I love my cat too much also. I'm always kissing his cute, wet, rubber nose. He hates it and a lot of the times he'll only come to within a certain amount of space near me. He's not a lap cat, which I wanted him to be so much. I figured if he's living with me he's going to get kissed know matter what. I just can't help it. He puts up with the kissing, and he still loves me. He'll usually come up on my lap everyday while I'm in my chair especially if I have paper on my lap, which he can't resist. I scratch his chest, which he loves and while I'm doing that his cute little nose is pointing right at me so I just have to give it a kiss. I wish he could understand why I kiss him so much and I'm sure he wished I knew he didn't want to be kissed so much. He doesn't stay in my lap very long anyway. 

Kathy


----------



## doodlebug (May 13, 2006)

The squealing is probably a major turn off for her....stopping it would be a good start towards having her stop avoiding you.


----------



## katlover13 (Apr 15, 2008)

I think JusJim has the right idea. Two of my cats, Tweezer and Scottie, are much more affectionate with me if I play with them regularly. It's as if they are thinking, "If you give me what I want (playtime), I'll give you what you want (kitty cuddles).


----------



## madie (Apr 20, 2010)

hi yellowsubgirly, welcome!!!
i had Mocha about 2 months now and am pretty much undergoing what u r with your kitty!
Mocha was just insanely loving in the first 2 or so weeks: daily kisses, followed me around everywhere, slept with me, laid on my chest every night for a good while, etc. gah, i am so in love b/c i never had a cat that was extremely loving. 
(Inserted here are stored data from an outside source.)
-- ==== Sys2Proof/Laws/RgPoolCmds.lean ====
section
/-! SUPPORT. Register frames of the operations of Machine.PoolCmds: the registers that each may write. -/

set_option maxRecDepth 20000
set_option Elab.async false
set_option linter.unusedTactic false
set_option linter.unreachableTactic false
set_option linter.unusedVariables false

namespace Sys2Proof.Machine

theorem State.bandMove_rg {msk : Nat} {b₀ : State} {s : State} {pool : Nat} {b : BandCopy} {bands : List BandCopy} (h₀ : Rg msk b₀ s) (hm₀ : 96107167241834975113312584178489302142293605564759693569348252393796754650015622461040598248582769312187058847174196710134608467395224315499091813611201433376 ||| msk = msk) :
    Rg msk b₀ (State.bandMove s pool b bands) := by
  refine Rg.step h₀ ?_ hm₀
  clear h₀ hm₀
  unfold State.bandMove
  try dsimp only
  repeat' (first
    | with_reducible exact Rg.refl _ _
    | with_reducible assumption
    | exact (rfl : (_ : Nat) = _)
    | with_reducible refine State.sendMod_rg ?_ ?_
    | with_reducible refine State.setBg_rg ?_ ?_
    | with_reducible refine State.bandDrop_rg ?_ ?_
    | with_reducible refine State.bandStart_rg ?_ ?_
    | dsimp only
    | with_reducible refine Rg.ite ?_ ?_
    | with_reducible refine Rg.ite₁ ?_ ?_
    | with_reducible refine RgS.ite ?_ ?_
    | with_reducible refine RgP.ite ?_ ?_
    | with_reducible exact RgS.none
    | with_reducible refine RgS.some ?_
    | with_reducible refine RgS.map ?_
    | with_reducible exact RgP.none
    | with_reducible refine RgP.some ?_
    | with_reducible refine Rg.elim ?_ ?_
    | with_reducible refine Rg.foldl ?_ _ _ ?_
    | with_reducible refine Rg.foldl₂ ?_ _ _ ?_
    | intro _ _ _ _ _ _
    | intro _ _ _ _ _
    | intro _ _ _ _
    | intro _ _ _
    | intro _ _
    | intro _
    | with_reducible refine Rg.pair (h := ?_) (e := by assumption)
    | with_reducible refine RgO.got (h := ?_) (e := by assumption)
    | with_reducible refine RgS.get (h := ?_) (e := by assumption)
    | with_reducible refine RgP.get (h := ?_) (e := by assumption)
    | split)

theorem State.reshapeMay_rg {msk : Nat} {b₀ : State} {s : State} {pool : Nat} (h₀ : Rg msk b₀ s) (hm₀ : 0 ||| msk = msk) :
    Rg msk b₀ (State.reshapeMay s pool).1 := by
  refine Rg.step h₀ ?_ hm₀
  clear h₀ hm₀
  unfold State.reshapeMay
  try dsimp only
  repeat' (first
    | with_reducible exact Rg.refl _ _
    | exact (rfl : (_ : Nat) = _)
    | with_reducible refine State.standing_rg ?_ ?_
    | with_reducible refine Rg.ite₁ ?_ ?_)

theorem execReshapeMigrateStep_rg {msk : Nat} {b₀ : State} {pool : Nat} {lost : List Nat} {places : List (List Place)} {s : State} (h₀ : Rg msk b₀ s) (hm₀ : 96107167241834975113312584178489302142293605564759693426022086900215549269734295596140391520348221122700296749968275382771190405450316110663556418983323307808 ||| msk = msk) :
    RgO msk b₀ (execReshapeMigrateStep pool lost places s) := by
  refine RgO.step h₀ ?_ hm₀
  clear h₀ hm₀
  unfold execReshapeMigrateStep
  try dsimp only
  repeat' (first
    | with_reducible exact Rg.refl _ _
    | exact (rfl : (_ : Nat) = _)
    | with_reducible refine State.reshapeMay_rg ?_ ?_
    | with_reducible refine State.setSeg_rg ?_ ?_
    | with_reducible refine State.copyGrains_rg ?_ ?_
    | with_reducible refine State.setReclaim_rg ?_ ?_
    | with_reducible refine Rg.ite ?_ ?_
    | with_reducible refine RgO.ite ?_ ?_
    | with_reducible refine RgO.next ?_
    | with_reducible refine Rg.pair (h := ?_) (e := by assumption)
    | split)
Now it's june. she doesnt give me daily kisses nor lays on my chest every nite. she still does follow me around but not all the time, and doesnt sleep with me throughout the whole nite. During the day: she seems to enjoy her own time alone but at certain times, she does go back for looooving affection with me. I notice now she gives me 'stop petting' bites since i pet and kiss her so much....and this didnt happen before. LOL. also in the past week, she has her 'crazy' moments where she'll just suddenly run around the house wildly....i guess she's just being 'happy'...her way of saying, 'hey, i can do what i want here, i'm running wild and free'. I never seen that behavior before either!!!

i think marie73 and jusjim are right: our cats are getting comfy in our homes. 

i also think your kitty will be back to you for more affection when she wants it. i notice when i ignore my cat (which dont last all day!!), she'll come for TLC. in general, i also cant help being so loving to my cat! 

btw, is the cat in your avatar the one you're talking about! she's adorable! no wonder. lol



faithless said:


> My gals gone through several stages. She spent a month sleeping under my bed at night a while back, now she's back to sprawling all over me in bed :roll:


sounds like my cat too! there are certain days in the month where she's quite nonchalant. Then there are days where she is too lovable.


----------



## Claiken (Dec 18, 2007)

i think i love my cats too much too. lol. they dont avoid me but, they MUST wonder why all the kisses and why their human is meowing back at them. lol. (I swear, me and Boo almost talk! lol) sometimes ill say "are you a pretty girl?" In a higher cute voice, and she will meow back! like "yeah" (as if you say "well duh, of course i am!")

Do they like it/care when we talk to them?? like in our regular voices? (telling them how cute they are & such)??


----------